19. Longest Common Subsequence

Problem Statement

Given two strings text1 and text2, return the length of their longest common subsequence. If there is no common subsequence, return 0.

A subsequence of a string is a new string generated from the original string with some characters (can be none) deleted without changing the relative order of the remaining characters.

  • For example, "ace" is a subsequence of "abcde".

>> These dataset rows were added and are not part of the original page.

/-! Time (R18, R19, R99 to R101, R176, R181, R257). -/

/-- A link in aligned mode (R255). -/
def Link.aligns (l : Link) : Bool := l.up && l.align
/-- Post the record of a lost alignment (R257), of the tower of the time root's link or tower 0 (R253). -/
def State.loseAlignment (s : State) (link : Nat) : State :=
  { s.post 0x0041 2 (link / 3) link with aligned := false, alignLost := true, markersGood := 0 }
/-- The clock of a tower as the mode, the setting of the power cap and the thermal state give it (R18, R19, R261). -/
def Mgmt.clockOf (m : Mgmt) (det : Bool) (tower : Nat) : Nat :=
  Nat.min (if det then 1000 else m.setting) (m.thermal[tower]?.getD 1200)
/-- Set every clock so. Below 1.0 GHz a tower forces the exit from deterministic mode (R19). -/
def State.setClocks (s : State) (det : Bool) : State :=
  let c := Vector.ofFn fun t : Fin 4 => s.mgmt.clockOf det t.val
  { s with mgmt := { s.mgmt with
      clocks := c, forcedExit := s.mgmt.forcedExit || (det && c.toList.any (· < 1000)) } }
/-- A step boundary (R99): the counter becomes `n`, LOGT takes effect, deterministic mode is entered or left (R19,
R101), every line's WID is cleared (R181), waits on the step end (R100). A tower that a thermal limit holds below 1.0 GHz
stays there when the mode is entered, and the next boundary leaves it (R19, log entry 70). -/
def State.stepBoundary (s : State) (n : Word) : State :=
  let s := { s with
    timeStep := n
    logT := s.logTNext
    nextStep := s.cycle + 2 ^ s.logTNext.toNat
    lastStep := s.cycle
    lines := (s.lines.map fun (e : Nat × LineData) => (e.1, { e.2 with wid := 0 })).filter fun e =>
      e.2 ≠ LineData.clear }
  let s :=
    if s.mgmt.forcedExit then
      let t := s.post 0x0010 0 0 0
      { t with detReq := false, detAct := false, mgmt := { t.mgmt with forcedExit := false } }
    else if s.detReq && !s.detAct then { s with detAct := true }.setClocks true
    else if !s.detReq && s.detAct then { s with detAct := false }
    else s
  s.wake fun _ c =>
    match c.status with
    | .waiting (.timeStep m) => if m ≤ s.timeStep then some .completes else none
    | _ => none
/-- Nanoseconds in cycles of tower 0 (log entry 6). -/
def State.nsCycles (s : State) (ns : Nat) : Nat := ns * s.mgmt.clocks[0] / 1000
/-- The least MODULE number that an aligned link leads to (R257, log entry 21). -/
def Link.leads (l : Link) : Nat := Nat.min l.partner.toNat (Config.beyond l.partner.toNat)
/-- The link toward the root: the aligned one that leads to the least MODULE number, below this module's own (R257, log entry
21). -/
def State.rootLink (s : State) : Option (Fin 12) :=
  (List.range 12).foldl (fun (b : Option (Fin 12)) i =>
    let l : Fin 12 := Fin.ofNat 12 i
    if !(s.link l).aligns || s.module.toNat ≤ (s.link l).leads then b
    else
      match b with
      | none => some l
      | some k => if (s.link l).leads < (s.link k).leads then some l else b) none
/-- What a boundary says of the markers (R257): the root is aligned with itself; elsewhere two consecutive markers that
should have come by now and have not end the alignment, also where no aligned link is left to bring one. -/
def State.checkMarkers (s : State) : State :=
  if s.root then { s with aligned := true }
  else
    match s.rootLink with
    | none => if s.aligned && s.markerLast.toNat + 3 ≤ s.timeStep.toNat then s.loseAlignment 0 else s
    | some l =>
      let late := s.nsCycles (s.link l).latency / 2 ^ s.logT.toNat
      if s.aligned && s.markerLast.toNat + 3 + late ≤ s.timeStep.toNat then s.loseAlignment l.val else s
/-- TIME_STEP_BOUNDARY (R99). -/
def execTimeStepBoundary (s : State) : Host.Outcome State Fault Refusal :=
  .next (if s.nextStep ≤ s.cycle then (s.stepBoundary (s.timeStep + 1)).checkMarkers else s)
/-- The local boundary of step `n`: the last one, one before it, or the next one. A marker is under way for a whole step
or more where the latency of its link is (R257). -/
def State.boundaryOf (s : State) (n : Word) : Option Nat :=
  let ago := (s.timeStep - n).toNat * 2 ^ s.logT.toNat
  if ago ≤ s.lastStep then some (s.lastStep - ago) else if n = s.timeStep + 1 then some s.nextStep else none
/-- A marker that puts the local boundary of step `n` at `b` agrees with the local one within one cycle (R257). -/
def State.markerNear (s : State) (n : Word) (at_ : Nat) : Bool :=
  match s.boundaryOf n with
  | some b => decide (b ≤ at_ + 1 ∧ at_ ≤ b + 1)
  | none => false
/-- The module sets its own boundary by a marker that puts the boundary of step `n` at the cycle `at_` (R257): where the
two agree within one cycle the last boundary moves with it, else the step of now follows from it. -/
def State.adoptMarker (s : State) (n : Word) (at_ : Nat) : State :=
  let len := 2 ^ s.logT.toNat
  let k := if s.markerNear n at_ then (s.timeStep - n).toNat else (s.cycle - at_) / len
  let k := if n = s.timeStep + 1 then 0 else k
  let t := if s.timeStep = n + BitVec.ofNat 64 k then s else s.stepBoundary (n + BitVec.ofNat 64 k)
  { t with nextStep := at_ + k * len + 2 ^ t.logT.toNat, lastStep := at_ + k * len }
/-- STEP_MARKER_RECEIVE (R257): a marker over the link toward the root, by a sender of equal LOGT. It stands for the
boundary at its arrival minus the latency of the link. That it is forwarded away from the root changes nothing here: markers
take a reserved slot of their own (log entry 21). -/
def execStepMarkerReceive (link : Fin 12) (marker : StepMarker) (crcOk : Bool) (s : State) :
    Host.Outcome State Fault Refusal :=
  let stepNo := marker.stepNo
  let at_ := s.cycle - s.nsCycles (s.link link).latency
  let near := s.markerNear stepNo at_
  .next (
    if !crcOk || s.root || s.rootLink ≠ some link then s
    else if marker.logT ≠ s.logT then (if s.aligned then s.loseAlignment link.val else s)
    else if s.aligned && !near then s.loseAlignment link.val
    else
      let good := if !near then 0 else if stepNo = s.markerLast + 1 then s.markersGood + 1 else 1
      let s := { s.adoptMarker stepNo at_ with markerLast := stepNo, markersGood := good }
      if s.aligned || (s.alignLost && good < 16) then s else { s with aligned := true, alignLost := false })
/-- PTS_TICK (R176): the timestamp of every Running context rises by 1. -/
def execPtsTick (s : State) : Host.Outcome State Fault Refusal :=
  .next (if s.ptsTicks < s.cycle / 256 then
    s.places.foldl (fun (s : State) l =>
      if (s.ctx l).status = .running then s.modCtx l fun c => { c with pts := c.pts + 1 } else s)
      { s with ptsTicks := s.ptsTicks + 1 }
  else s)
/-- L1_COPY_AGE_EXPIRY (R176): every shared copy of that age goes. -/
def execL1CopyAgeExpiry (s : State) : Host.Outcome State Fault Refusal :=
  .next { s with l1 := s.l1.filter fun k => k.excl || s.cycle < k.filled + Config.l1Age }
/-- HOME_TICK (R159): the 1 microsecond tick. -/
def execHomeTick (s : State) : Host.Outcome State Fault Refusal :=
  .next (if s.nextTick ≤ s.cycle then
    { s with homeTick := s.homeTick + 1, nextTick := s.nextTick + s.mgmt.clocks[0] } else s)

/-! The stacked layers (R21, R23). -/

/-- CELL_ERROR_WRITE_BACK (R23): unless the line has been written since. -/
def execCellErrorWriteBack (line : Nat) (s : State) : Host.Outcome State Fault Refusal :=
  .next (if s.corrections.contains line then
    { s with
      corrections := s.corrections.filter fun l => l ≠ line
      faults := s.faults.filter fun f => !(f.1 == line && f.2.isCell && !f.2.isDouble) }
  else s)
/-- The scrubber reads one line of a bank (R23). -/
def State.scrub (s : State) (line : Nat) : State :=
  let pa := 64 * line
  if inBank pa && pa % 0x400000 < bankSize then (s.sramRead pa true).1 else s
/-- SCRUB_LINE (R23). -/
def execScrubLine (line : Nat) (s : State) : Host.Outcome State Fault Refusal := .next (s.scrub line)
/-- Lines of a bank and of all banks. -/
def bankLines : Nat := bankSize / 64
def scrubTotal : Nat := 4096 * bankLines
/-- The `n`-th line of a scrubbing round. -/
def scrubLineOf (n : Nat) : Nat := scratchPa (n / bankLines / 64) (n / bankLines % 64) (n % bankLines * 64) / 64
/-- Cycles of 24 hours (R23, log entry 6). -/
def State.dayCycles (s : State) : Nat := 86400 * 1000000 * s.mgmt.clocks[0]
/-- The scrubber's own step (R23): it reads the next line, or begins a new round when 24 hours have gone by. -/
def State.scrubStep (s : State) : State :=
  if s.scrubNext < scrubTotal then { s.scrub (scrubLineOf s.scrubNext) with scrubNext := s.scrubNext + 1 }
  else if s.scrubStart + s.dayCycles ≤ s.cycle then { s with scrubNext := 0, scrubStart := s.cycle }
  else s

/-! The fault service core (R167, R170, R333). -/

/-- A job whose page request has been answered: a PREQ arrives, another job goes on; a collective keeps the refused
pages (R167, R333). -/
def State.answerJob (s : State) (r : PageRequest) (resident : Bool) (j : Job) : State :=
  match j.kind with
  | .preq _ => ((if resident then s else s.faultRecord 0 j.loc).arriveOnce j).dropJob j.id
  | .coll .. => s.putJob { j with
      request := none, refused := !resident
      done := if resident then j.done else j.done ++ [r.va.toNat / 4096] }
  | .copy .. | .reloc .. | .msweep .. | .smap .. | .swb .. | .fampw _ | .task .. | .tdep .. | .reshard .. =>
    s.putJob { j with request := none, refused := !resident }
/-- PAGE_REQUEST_OUTCOME (R167): the answer to the request at position `n`. Where the page is made present, system
software has written the entry `entry` at `entryAt`. -/
def execPageRequestOutcome (n : Nat) (resident : Bool) (entryAt : Nat) (entry : Word) (s : State) :
    Host.Outcome State Fault Refusal :=
  match s.requests[n]? with
  | none => .next s
  | some r =>
    let s := { s with requests := s.requests.filter fun (q : PageRequest) => q.id ≠ r.id }
    let s := if resident && !s.noPa entryAt then (s.homeWrite 0 entryAt 8 entry.toNat none).1 else s
    let s := match r.job.bind s.job with
      | some j => if j.request = some r.id then s.answerJob r resident j else s
      | none => s
    .next (match r.loc with
      | none => s
      | some l =>
        s.wake fun m c =>
          if m = l && c.status = .waiting (.page r.va) then some (if resident then .completes else .refused) else none)
/-- Some page of a region lies in the physical range [base, base + size). -/
def State.regionMeets (s : State) (root : Word) (base size : Nat) (r : MapRegion) : Bool :=
  (List.range (r.len / 4096 + 2)).any fun i =>
    let va := r.base.toNat / 4096 * 4096 + 4096 * i
    let x := s.translate root (BitVec.ofNat 64 va) .read false
    decide (va < r.base.toNat + r.len) && x.st = .ok && decide (base < x.pa + 4096 ∧ x.pa < base + size)
/-- PAGE_RELEASE_REQUEST (R170), for the page at a physical base: its lines are unpinned and leave the slices and the L1s,
regions that cover it are stale; no instruction cache and no host cache holds one any more. An expected read count stays with
its line, of which R170 says nothing (log entry 129). -/
def execPageReleaseRequest (base size : Nat) (s : State) : Host.Outcome State Fault Refusal :=
  let mark (root : Word) (l : List MapRegion) : List MapRegion :=
    l.map fun r => if s.regionMeets root base size r then { r with stale := true } else r
  let away (line : Nat) : Bool := !decide (base < 64 * line + 64 ∧ 64 * line < base + size)
  let s' := { s with
    l1 := s.l1.filter fun k => away k.line
    l2 := s.l2.filter fun k => away k.line
    icache := s.icache.filter fun k => away k.2
    hostLines := s.hostLines.filter away
    saved := s.saved.map fun (v : Saved) => { v with regions := mark v.root v.regions } }
  .next (s'.places.foldl (fun (t : State) l =>
    if (t.ctx l).regions = [] then t else t.modCtx l fun c => { c with regions := mark c.ptroot c.regions }) s')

A common subsequence of two strings is a subsequence that is common to both strings.

Example 1:

Input: text1 = "abcde", text2 = "ace" Output: 3 Explanation: The longest common subsequence is "ace" and its length is 3.

Example 2:

Input: text1 = "abc", text2 = "abc" Output: 3 Explanation: The longest common subsequence is "abc" and its length is 3.

Example 3:

Input: text1 = "abc", text2 = "def" Output: 0 Explanation: There is no common subsequence, so the result is 0.

Solution

class Solution:
    def longestCommonSubsequence(self, text1: str, text2: str) -> int:
        m, n = len(text1), len(text2)

        # Create a DP table
        # dp[i][j] will be the length of the LCS of text1[0..i-1] and text2[0..j-1]
        dp = [[0] * (n + 1) for _ in range(m + 1)]

        for i in range(1, m + 1):
            for j in range(1, n + 1):
                if text1[i - 1] == text2[j - 1]:
                    # If characters match, extend the LCS from the previous diagonal
                    dp[i][j] = 1 + dp[i - 1][j - 1]
                else:
                    # If they don't match, take the max from the top or left cell
                    dp[i][j] = max(dp[i - 1][j], dp[i][j - 1])

        return dp[m][n]

Explanation

This is a classic dynamic programming problem that can be solved using a 2D DP table.

Let dp[i][j] be the length of the longest common subsequence (LCS) between the first i characters of text1 and the first j characters of text2.

  1. Initialization: We create a (m+1) x (n+1) DP table, where m and n are the lengths of the strings. The table is initialized to zeros.

  2. DP Relation: We fill the table based on the following logic:

    • If the characters text1[i-1] and text2[j-1] are the same, then the LCS is one character longer than the LCS of the strings without these characters (text1[0..i-2] and text2[0..j-2]). So, dp[i][j] = 1 + dp[i-1][j-1].
    • If the characters are different, the LCS is the same as the LCS of either text1[0..i-1] and text2[0..j-2] ( dp[i][j-1] ) or text1[0..i-2] and text2[0..j-1] ( dp[i-1][j] ). We take the maximum of these two.

  3. Final Result: The value at dp[m][n] will be the length of the LCS for the entire text1 and text2.

The time complexity is O(mn) due to the nested loops for filling the DP table. The space complexity is also O(mn) for the table itself.

(Space Optimization)

We can optimize the space to O(min(m, n)) because each cell dp[i][j] only depends on the previous row and the current row. We can use two rows (or even one row with a temporary variable) to store the necessary values.